[Items listed in a dataset]
++++++

-- ==== Sys2Proof/Machine/Checksum.lean ====
section
/-!
DEFINITION. The checksum guard: `CKSUM`, `CKCHK`, `CKGEN` (spec/40_checksum_guard.md).
-/

namespace Sys2Proof.Machine

/-- The test of `CKCHK` (R121): whether the checksum of the whole payload differs from `crc`. -/
def ckMismatch (P : Params) (crc : U32) (s : State) : Bool := P.cksum (payloadBytes s) != crc

/-- `CKGEN` (R122): `CRC <- CKSUM(PAYLOAD)`. -/
def ckgen (P : Params) (s : State) : State :=
  { s with hdr := { s.hdr with crc := P.cksum s.enc.payload } }

/-- `CKSUM` (R120). It writes no register of the spec; its answer stands in `sumOut` (notes/assumptions/7.md). -/
def execCksum (bytes : List Byte) (s : State) : Host.Outcome State Fault Refusal :=
  .next { s with sumOut := Config.params.cksum bytes }

/-- `CKCHK` (R121): a mismatch raises `CorruptDataError`; success writes nothing. -/
def execCkchk (s : State) : Host.Outcome State Fault Refusal :=
  if payloadInRange s then
    .next (if ckMismatch Config.params s.hdr.crc s then raise .corruptData s else s)
  else .fault .inputOutOfRange

/-- `CKGEN` (R122). -/
def execCkgen (s : State) : Host.Outcome State Fault Refusal := .next (ckgen Config.params s)

end Sys2Proof.Machine
end

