-- ==== Sys2Proof/Machine/Flags.lean ====
section
/-!
DEFINITION. `STATUS` as the host reads it and the two flags rules compute (spec/10_state.md R34, R36).
The engine has no arithmetic flag.
-/

namespace Sys2Proof.Machine

/-- The number of a `STATE` (R34, D3). -/
def EngineState.code : EngineState → BitVec 2
  | .idle => 0
  | .busy => 1
  | .done => 2
  | .error => 3

/-- The number of an error (R34, R220, D3). -/
def Exc.code : Exc → BitVec 2
  | .truncatedInput => 1
  | .unsupportedFormat => 2
  | .corruptData => 3

/-- `STATUS.ERR` (R34). -/
def Status.errCode (st : Status) : BitVec 2 :=
  match st.err with
  | none => 0
  | some e => e.code

/-- `STATUS` as an 8-bit word: bits 7:6 read as 0, then `SHORT`, `END_SEEN`, `ERR`, `STATE` (R34). -/
def Status.word (st : Status) : Byte :=
  0#2 ++ BitVec.ofBool st.short ++ BitVec.ofBool st.endSeen ++ st.errCode ++ st.state.code

/-- `if fewer then STATUS.SHORT <- 1` (R152, R153); the flag is never cleared by it. -/
def noteShort (fewer : Bool) (s : State) : State :=
  { s with status := { s.status with short := s.status.short || fewer } }

/-- `STATUS.END_SEEN <- 1` (R158). -/
def noteEnd (s : State) : State :=
  { s with status := { s.status with endSeen := true } }

end Sys2Proof.Machine
end

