-- ==== Sys2Proof/Laws/Command.lean ====
section
/-!
SUPPORT. `DECOMPRESS` whole: its six outcomes, each with the state it leaves, and its runs a step at a time.
-/

namespace Sys2Proof.Machine

/-! ### The two headers -/

/-- The output after bytes were written behind it. -/
theorem outBytes_of {s t : State} {bs : List Byte} (h1 : t.output = Memory.writeBytes s.output s.outLen bs)
    (h2 : t.outLen = s.outLen + bs.length) : outBytes t = outBytes s ++ bs := by
  rw [outBytes, h1, h2, Memory.readBytes_concat]; rfl

/-- `HDR.MELA` (R153): the payload's beginning is emitted, `SHORT` says that it was too short. -/
theorem hdrMela_eq (r : U32) (s : State) :
    hdrMela r s =
      { s with
        status := { s.status with short := s.status.short || decide (plen s < r.toNat) }
        output := Memory.writeBytes s.output s.outLen ((payloadBytes s).take r.toNat)
        outLen := s.outLen + ((payloadBytes s).take r.toNat).length } := by
  rw [hdrMela, emitAll_eq, payloadBytes, Memory.take_readBytes]
  rfl

/-- `HDR.LZFU` past its guard is the token loop from a fresh window. -/
theorem hdrLzfu_ok {P : Params} {crc : U32} {s : State} (h : P.cksum (payloadBytes s) = crc) :
    hdrLzfu P crc s = runStream (plen s + 1) (openStream P s) := by
  simp [hdrLzfu, ckMismatch, h]

theorem hdrLzfu_bad {P : Params} {crc : U32} {s : State} (h : P.cksum (payloadBytes s) ≠ crc) :
    hdrLzfu P crc s = raise .corruptData s := by
  simp [hdrLzfu, ckMismatch, h]

/-- The token loop of `HDR.LZFU`: what it emits is what it appends to the fresh window, at most 17 bytes for 2 of the payload. -/
theorem openStream_effect (P : Params) (n : Nat) (s : State) (h : 16 ≤ s.dec.pend.toNat) :
    ∃ p d e, runStream n (openStream P s) =
        { s with
          status := { s.status with endSeen := e }
          output := Memory.writeBytes s.output s.outLen p
          outLen := s.outLen + p.length
          win := (Window.init P).appendAll p
          dec := d } ∧
      d.pend = s.dec.pend ∧ 16 ≤ d.ip.toNat ∧ d.ip.toNat ≤ s.dec.pend.toNat ∧
      p.length ≤ 17 * ((s.dec.pend.toNat - 16) / 2) ∧ d.bitc.toNat ≤ 8 := by
  obtain ⟨p, e, h1, h2, h3, h4, h5, h6, h7⟩ := runStream_effect n (openStream P s) h
  generalize runStream n (openStream P s) = u at *
  change 16 ≤ _ at h3
  change _ ≤ s.dec.pend.toNat at h4
  refine ⟨p, u.dec, e, h1, h2, h3, h4, ?_, h7 (by show (8 : BitVec 4).toNat ≤ 8; decide)⟩
  rcases h6 rfl with rfl | h6
  · simp
  · change _ ≤ 17 * (u.dec.ip.toNat - 16) at h6; omega

/-! ### The command -/

/-- `DECOMPRESS` when a header register has been loaded and nothing else has happened. -/
def loaded (s : State) : State :=
  { startCommand s with
    hdr := ⟨inLe32 s 0, inLe32 s 4, inLe32 s 8, inLe32 s 12⟩
    hdrDefined := true
    dec := { s.dec with ip := 16 } }

/-- `DECOMPRESS` when the extent has been taken and the header is about to be performed. -/
def ready (s : State) : State :=
  { s with
    status := ⟨.busy, none, false, decide (s.inLen.toNat - 16 < compSizeOf s - 12)⟩
    outLen := 0
    hdr := ⟨inLe32 s 0, inLe32 s 4, inLe32 s 8, inLe32 s 12⟩
    hdrDefined := true
    dec := { s.dec with ip := 16, pend := BitVec.ofNat 32 (16 + payloadLenOf s) } }

theorem ready_pend {s : State} (h : 16 ≤ s.inLen.toNat) : (ready s).dec.pend.toNat = 16 + payloadLenOf s := by
  show (BitVec.ofNat 32 (16 + payloadLenOf s)).toNat = _
  rw [BitVec.toNat_ofNat]
  apply Nat.mod_eq_of_lt
  have := s.inLen.isLt
  unfold payloadLenOf; omega

theorem ready_plen {s : State} (h : 16 ≤ s.inLen.toNat) : plen (ready s) = payloadLenOf s := by
  rw [plen, ready_pend h, headerSize, Nat.add_sub_cancel_left]

theorem ready_payload {s : State} (h : 16 ≤ s.inLen.toNat) : payloadBytes (ready s) = payloadOf s := by
  rw [payloadBytes, ready_plen h]; rfl

theorem ready_inRange {s : State} (h : 16 ≤ s.inLen.toNat) : payloadInRange (ready s) = true := by
  unfold payloadInRange
  rw [ready_pend h, decide_eq_true_eq]
  show _ ≤ s.inLen.toNat
  unfold payloadLenOf; omega

theorem parsed_startCommand {s : State} (h : 16 ≤ s.inLen.toNat) : parsed (startCommand s) = ready s := by
  rw [parsed_eq (by exact h)]
  simp only [startCommand_status, Bool.false_or]
  rfl

theorem settle_busy {s : State} (h : s.status.state = .busy) : settle s = finish s := by
  unfold settle; rw [if_pos h]

/-- The outcomes of `DECOMPRESS` (R150, R226), in the order of the tests, each with the whole state it leaves. -/
theorem decompress_cases (P : Params) (s : State) :
    (s.inLen.toNat < 16 ∧ decompress P s = raise .truncatedInput { startCommand s with hdrDefined := false }) ∨
    (16 ≤ s.inLen.toNat ∧ inLe32 s 8 ≠ tagLzfu ∧ inLe32 s 8 ≠ tagMela ∧
      decompress P s = raise .unsupportedFormat (loaded s)) ∨
    (16 ≤ s.inLen.toNat ∧ (inLe32 s 8 = tagLzfu ∨ inLe32 s 8 = tagMela) ∧ compSizeOf s < 12 ∧
      decompress P s = raise .truncatedInput (loaded s)) ∨
    (16 ≤ s.inLen.toNat ∧ 12 ≤ compSizeOf s ∧ inLe32 s 8 = tagMela ∧
      decompress P s = finish (hdrMela (inLe32 s 4) (ready s))) ∨
    (16 ≤ s.inLen.toNat ∧ 12 ≤ compSizeOf s ∧ inLe32 s 8 = tagLzfu ∧ P.cksum (payloadOf s) ≠ inLe32 s 12 ∧
      decompress P s = raise .corruptData (ready s)) ∨
    (16 ≤ s.inLen.toNat ∧ 12 ≤ compSizeOf s ∧ inLe32 s 8 = tagLzfu ∧ P.cksum (payloadOf s) = inLe32 s 12 ∧
      decompress P s = finish (runStream (payloadLenOf s + 1) (openStream P (ready s)))) := by
  unfold decompress
  rcases runHeader_cases P (startCommand s) with ⟨h1, h2⟩ | ⟨h1, h2, h3, h4⟩ | ⟨h1, h2, h3, h4⟩ |
    ⟨h1, h2, h3, h4⟩ | ⟨h1, h2, h3, h4⟩
  · exact .inl ⟨h1, h2⟩
  · exact .inr (.inl ⟨h1, h2, h3, by rw [h4, hparse_ok h1]; rfl⟩)
  · exact .inr (.inr (.inl ⟨h1, h2, h3, by rw [h4, hparse_ok h1]; rfl⟩))
  · change 16 ≤ s.inLen.toNat at h1
    refine .inr (.inr (.inr (.inl ⟨h1, h2, h3, ?_⟩)))
    rw [h4, parsed_startCommand h1, settle_busy (by rw [hdrMela_eq]; rfl)]
    rfl
  · change 16 ≤ s.inLen.toNat at h1
    by_cases hk : P.cksum (payloadOf s) = inLe32 s 12
    · refine .inr (.inr (.inr (.inr (.inr ⟨h1, h2, h3, hk, ?_⟩))))
      rw [h4, parsed_startCommand h1, hdrLzfu_ok (by rw [ready_payload h1]; exact hk), ready_plen h1]
      apply settle_busy
      obtain ⟨p, d, e, hr, -⟩ := openStream_effect P (payloadLenOf s + 1) (ready s) (by rw [ready_pend h1]; omega)
      rw [hr]; rfl
    · refine .inr (.inr (.inr (.inr (.inl ⟨h1, h2, h3, hk, ?_⟩))))
      rw [h4, parsed_startCommand h1, hdrLzfu_bad (by rw [ready_payload h1]; exact hk)]
      rfl

/-! Each outcome from its conditions. -/

theorem decompress_short {P : Params} {s : State} (h : s.inLen.toNat < 16) :
    decompress P s = raise .truncatedInput { startCommand s with hdrDefined := false } := by
  rcases decompress_cases P s with ⟨_, k⟩ | ⟨_, _⟩ | ⟨_, _⟩ | ⟨_, _⟩ | ⟨_, _⟩ | ⟨_, _⟩
  · exact k
  all_goals omega

theorem decompress_unsupported {P : Params} {s : State} (h1 : 16 ≤ s.inLen.toNat) (h2 : inLe32 s 8 ≠ tagLzfu)
    (h3 : inLe32 s 8 ≠ tagMela) : decompress P s = raise .unsupportedFormat (loaded s) := by
  rcases decompress_cases P s with ⟨k, _⟩ | ⟨_, _, _, k⟩ | ⟨_, k, _⟩ | ⟨_, _, k, _⟩ | ⟨_, _, k, _⟩ | ⟨_, _, k, _⟩
  · omega
  · exact k
  · exact (k.elim h2 h3).elim
  · exact absurd k h3
  · exact absurd k h2
  · exact absurd k h2

theorem decompress_small {P : Params} {s : State} (h1 : 16 ≤ s.inLen.toNat)
    (h2 : inLe32 s 8 = tagLzfu ∨ inLe32 s 8 = tagMela) (h3 : compSizeOf s < 12) :
    decompress P s = raise .truncatedInput (loaded s) := by
  rcases decompress_cases P s with ⟨k, _⟩ | ⟨_, k, k', _⟩ | ⟨_, _, _, k⟩ | ⟨_, k, _⟩ | ⟨_, k, _⟩ | ⟨_, k, _⟩
  · omega
  · exact (h2.elim k k').elim
  · exact k
  all_goals omega

theorem decompress_mela {P : Params} {s : State} (h1 : 16 ≤ s.inLen.toNat) (h2 : 12 ≤ compSizeOf s)
    (h3 : inLe32 s 8 = tagMela) : decompress P s = finish (hdrMela (inLe32 s 4) (ready s)) := by
  have n1 : tagMela ≠ tagLzfu := by decide
  rcases decompress_cases P s with ⟨k, _⟩ | ⟨_, _, k, _⟩ | ⟨_, _, k, _⟩ | ⟨_, _, _, k⟩ | ⟨_, _, k, _⟩ | ⟨_, _, k, _⟩
  · omega
  · exact absurd h3 k
  · omega
  · exact k
  · exact absurd (h3.symm.trans k) n1
  · exact absurd (h3.symm.trans k) n1

theorem decompress_lzfu {P : Params} {s : State} (h1 : 16 ≤ s.inLen.toNat) (h2 : 12 ≤ compSizeOf s)
    (h3 : inLe32 s 8 = tagLzfu) (h4 : P.cksum (payloadOf s) = inLe32 s 12) :
    decompress P s = finish (runStream (payloadLenOf s + 1) (openStream P (ready s))) := by
  have n1 : tagLzfu ≠ tagMela := by decide
  rcases decompress_cases P s with ⟨k, _⟩ | ⟨_, k, _⟩ | ⟨_, _, k, _⟩ | ⟨_, _, k, _⟩ | ⟨_, _, _, k, _⟩ | ⟨_, _, _, _, k⟩
  · omega
  · exact absurd h3 k
  · omega
  · exact absurd (h3.symm.trans k) n1
  · exact absurd h4 k
  · exact k

theorem decompress_corrupt {P : Params} {s : State} (h1 : 16 ≤ s.inLen.toNat) (h2 : 12 ≤ compSizeOf s)
    (h3 : inLe32 s 8 = tagLzfu) (h4 : P.cksum (payloadOf s) ≠ inLe32 s 12) :
    decompress P s = raise .corruptData (ready s) := by
  have n1 : tagLzfu ≠ tagMela := by decide
  rcases decompress_cases P s with ⟨k, _⟩ | ⟨_, k, _⟩ | ⟨_, _, k, _⟩ | ⟨_, _, k, _⟩ | ⟨_, _, _, _, k⟩ | ⟨_, _, _, k, _⟩
  · omega
  · exact absurd h3 k
  · omega
  · exact absurd (h3.symm.trans k) n1
  · exact k
  · exact absurd k h4

/-! ### What `DECOMPRESS` reads -/

/-- `DECOMPRESS` reads `IN_LEN` and the container's bytes up to the end of its payload, and nothing else: no other byte of `IN`
and no other state reaches its result (R72, R252). -/
theorem decompress_congr (P : Params) {s s' : State} (hl : s'.inLen = s.inLen)
    (h16 : 16 ≤ s.inLen.toNat → ∀ i < 16 + payloadLenOf s, inByte s' i = inByte s i) :
    SameResult (decompress P s) (decompress P s') := by
  by_cases hk : s.inLen.toNat < 16
  · rw [decompress_short hk, decompress_short (by rw [hl]; exact hk)]
    exact ⟨rfl, rfl, rfl, by simp⟩
  · have hk1 : 16 ≤ s.inLen.toNat := by omega
    have hk1' : 16 ≤ s'.inLen.toNat := by rw [hl]; exact hk1
    have hb := h16 hk1
    have L : ∀ a, a + 4 ≤ 16 → inLe32 s' a = inLe32 s a := by
      intro a ha
      unfold inLe32
      rw [hb a (by omega), hb (a+1) (by omega), hb (a+2) (by omega), hb (a+3) (by omega)]
    have L0 := L 0 (by omega)
    have L4 := L 4 (by omega)
    have L8 := L 8 (by omega)
    have L12 := L 12 (by omega)
    have hc : compSizeOf s' = compSizeOf s := by unfold compSizeOf; rw [L0]
    have hpl : payloadLenOf s' = payloadLenOf s := by unfold payloadLenOf; rw [hc, hl]
    have hp : payloadOf s' = payloadOf s := by
      unfold payloadOf; rw [hpl]
      apply Memory.readBytes_congr
      intro i hi
      exact hb (16 + i) (by omega)
    have hld : (loaded s').hdr = (loaded s).hdr := by simp only [loaded, L0, L4, L8, L12]
    have hrd : (ready s').hdr = (ready s).hdr := by simp only [ready, L0, L4, L8, L12]
    have hst : (ready s').status = (ready s).status := by simp only [ready, hc, hl]
    rcases decompress_cases P s with ⟨k, h⟩ | ⟨k1, k2, k3, h⟩ | ⟨k1, k2, k3, h⟩ | ⟨k1, k2, k3, h⟩ | ⟨k1, k2, k3, k4, h⟩ | ⟨k1, k2, k3, k4, h⟩
    · omega
    · rw [h, decompress_unsupported hk1' (by rw [L8]; exact k2) (by rw [L8]; exact k3)]
      exact ⟨rfl, rfl, rfl, fun _ => hld⟩
    · rw [h, decompress_small hk1' (by rw [L8]; exact k2) (by rw [hc]; exact k3)]
      exact ⟨rfl, rfl, rfl, fun _ => hld⟩
    · have h' := decompress_mela (P := P) hk1' (by rw [hc]; exact k2) (by rw [L8]; exact k3)
      rw [h, h', L4]
      have e := hdrMela_eq (inLe32 s 4) (ready s)
      have e' := hdrMela_eq (inLe32 s 4) (ready s')
      rw [ready_plen hk1, ready_payload hk1] at e
      rw [ready_plen hk1', ready_payload hk1', hpl, hp] at e'
      refine ⟨?_, ?_, ?_, fun _ => ?_⟩
      · rw [e, e']; simp only [finish]; rw [hst]
      · have a1 : outBytes (finish (hdrMela (inLe32 s 4) (ready s))) = outBytes (ready s) ++ (payloadOf s).take (inLe32 s 4).toNat := by
          apply outBytes_of <;> rw [e] <;> rfl
        have a2 : outBytes (finish (hdrMela (inLe32 s 4) (ready s'))) = outBytes (ready s') ++ (payloadOf s).take (inLe32 s 4).toNat := by
          apply outBytes_of <;> rw [e'] <;> rfl
        rw [a1, a2]; rfl
      · rw [e, e']; rfl
      · rw [e, e']; exact hrd
    · have h' := decompress_corrupt (P := P) hk1' (by rw [hc]; exact k2) (by rw [L8]; exact k3) (by rw [hp, L12]; exact k4)
      rw [h, h']
      refine ⟨?_, rfl, rfl, fun _ => hrd⟩
      simp only [raise]; rw [hst]
    · have h' := decompress_lzfu (P := P) hk1' (by rw [hc]; exact k2) (by rw [L8]; exact k3) (by rw [hp, L12]; exact k4)
      rw [h, h', hpl]
      have ss : SameStream (openStream P (ready s)) (openStream P (ready s')) := by
        refine ⟨rfl, rfl, ?_, ?_, rfl, ?_, hst, rfl⟩
        · show (ready s').dec.pend = (ready s).dec.pend
          simp only [ready, hpl]
        · exact fun h => absurd rfl h
        · intro a ha hb'
          apply hb
          have : (openStream P (ready s)).dec.pend = (ready s).dec.pend := rfl
          rw [this, ready_pend hk1] at hb'; exact hb'
      obtain ⟨r1, r2, r3⟩ := ss.run (payloadLenOf s + 1)
      obtain ⟨p, d, e, q1, -⟩ := openStream_effect P (payloadLenOf s + 1) (ready s) (by rw [ready_pend k1]; omega)
      obtain ⟨p', d', e', q1', -⟩ := openStream_effect P (payloadLenOf s + 1) (ready s') (by rw [ready_pend hk1']; omega)
      refine ⟨?_, r2, ?_, fun _ => ?_⟩
      · simp only [finish]; rw [r1]
      · rw [q1, q1']; rfl
      · rw [q1, q1']; exact hrd

/-! ### A token a step -/

theorem step_stream {s : State} (ha : s.activity = .stream) (hp : payloadInRange s = true) :
    step s = (match streamPass s with
      | .more t => .next t
      | .stop t => .next (finish t)) := by
  unfold step stepStream; rw [ha]; simp only [hp, if_true] <;> rfl

theorem core_run_next {n : Nat} {s t : State} (h : step s = .next t) : core.run (n + 1) s = core.run n t := by
  have e : ∀ (M : Host.Core) (s t : M.State), M.step s = .next t → M.run (n + 1) s = M.run n t := by
    intro M s t h
    rw [Host.Core.run, h]
  exact e core s t h

theorem core_run_finish (n : Nat) (s : State) : core.run n (finish s) = .next (finish s) := by
  induction n with
  | zero => rfl
  | succ n ih => exact ih

/-- Enough steps of the stream reach what the loop reaches, with the command done. -/
theorem core_run_stream (n : Nat) (s : State) (ha : s.activity = .stream) (hp : payloadInRange s = true)
    (hip : s.dec.ip.toNat ≤ s.dec.pend.toNat) (hn : s.dec.pend.toNat < s.dec.ip.toNat + n) :
    core.run n s = .next (finish (runStream n s)) := by
  induction n generalizing s with
  | zero => omega
  | succ n ih =>
    have hs := step_stream ha hp
    rw [runStream]
    rcases hq : streamPass s with t | t <;> rw [hq] at hs <;> rw [core_run_next hs]
    · obtain ⟨p, ht, h1, h2, h3, -⟩ := streamPass_more hq
      refine ih t (by rw [ht]; exact ha) ?_ (by rw [h1]; exact h3) (by rw [h1]; omega)
      have : t.inLen = s.inLen := by rw [ht]; rfl
      unfold payloadInRange at *; rw [h1, this]; exact hp
    · exact core_run_finish n t

end Sys2Proof.Machine
end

++++++

▶ _TASK ITEM_: Taking the entries above, write out exactly the lines starting with the line containing "decompress P s = raise .truncatedInput (loaded s) := by" and going on through the line containing "[hl]; exact hk)]", both included, and nothing else.

▶ _EXERCISE RESPONSE_:
    decompress P s = raise .truncatedInput (loaded s) := by
  rcases decompress_cases P s with ⟨k, _⟩ | ⟨_, k, k', _⟩ | ⟨_, _, _, k⟩ | ⟨_, k, _⟩ | ⟨_, k, _⟩ | ⟨_, k, _⟩
  · omega
  · exact (h2.elim k k').elim
  · exact k
  all_goals omega

theorem decompress_mela {P : Params} {s : State} (h1 : 16 ≤ s.inLen.toNat) (h2 : 12 ≤ compSizeOf s)
    (h3 : inLe32 s 8 = tagMela) : decompress P s = finish (hdrMela (inLe32 s 4) (ready s)) := by
  have n1 : tagMela ≠ tagLzfu := by decide
  rcases decompress_cases P s with ⟨k, _⟩ | ⟨_, _, k, _⟩ | ⟨_, _, k, _⟩ | ⟨_, _, _, k⟩ | ⟨_, _, k, _⟩ | ⟨_, _, k, _⟩
  · omega
  · exact absurd h3 k
  · omega
  · exact k
  · exact absurd (h3.symm.trans k) n1
  · exact absurd (h3.symm.trans k) n1

theorem decompress_lzfu {P : Params} {s : State} (h1 : 16 ≤ s.inLen.toNat) (h2 : 12 ≤ compSizeOf s)
    (h3 : inLe32 s 8 = tagLzfu) (h4 : P.cksum (payloadOf s) = inLe32 s 12) :
    decompress P s = finish (runStream (payloadLenOf s + 1) (openStream P (ready s))) := by
  have n1 : tagLzfu ≠ tagMela := by decide
  rcases decompress_cases P s with ⟨k, _⟩ | ⟨_, k, _⟩ | ⟨_, _, k, _⟩ | ⟨_, _, k, _⟩ | ⟨_, _, _, k, _⟩ | ⟨_, _, _, _, k⟩
  · omega
  · exact absurd h3 k
  · omega
  · exact absurd (h3.symm.trans k) n1
  · exact absurd h4 k
  · exact k

theorem decompress_corrupt {P : Params} {s : State} (h1 : 16 ≤ s.inLen.toNat) (h2 : 12 ≤ compSizeOf s)
    (h3 : inLe32 s 8 = tagLzfu) (h4 : P.cksum (payloadOf s) ≠ inLe32 s 12) :
    decompress P s = raise .corruptData (ready s) := by
  have n1 : tagLzfu ≠ tagMela := by decide
  rcases decompress_cases P s with ⟨k, _⟩ | ⟨_, k, _⟩ | ⟨_, _, k, _⟩ | ⟨_, _, k, _⟩ | ⟨_, _, _, _, k⟩ | ⟨_, _, _, k, _⟩
  · omega
  · exact absurd h3 k
  · omega
  · exact absurd (h3.symm.trans k) n1
  · exact k
  · exact absurd k h4

/-! ### What `DECOMPRESS` reads -/

/-- `DECOMPRESS` reads `IN_LEN` and the container's bytes up to the end of its payload, and nothing else: no other byte of `IN`
and no other state reaches its result (R72, R252). -/
theorem decompress_congr (P : Params) {s s' : State} (hl : s'.inLen = s.inLen)
    (h16 : 16 ≤ s.inLen.toNat → ∀ i < 16 + payloadLenOf s, inByte s' i = inByte s i) :
    SameResult (decompress P s) (decompress P s') := by
  by_cases hk : s.inLen.toNat < 16
  · rw [decompress_short hk, decompress_short (by rw [hl]; exact hk)]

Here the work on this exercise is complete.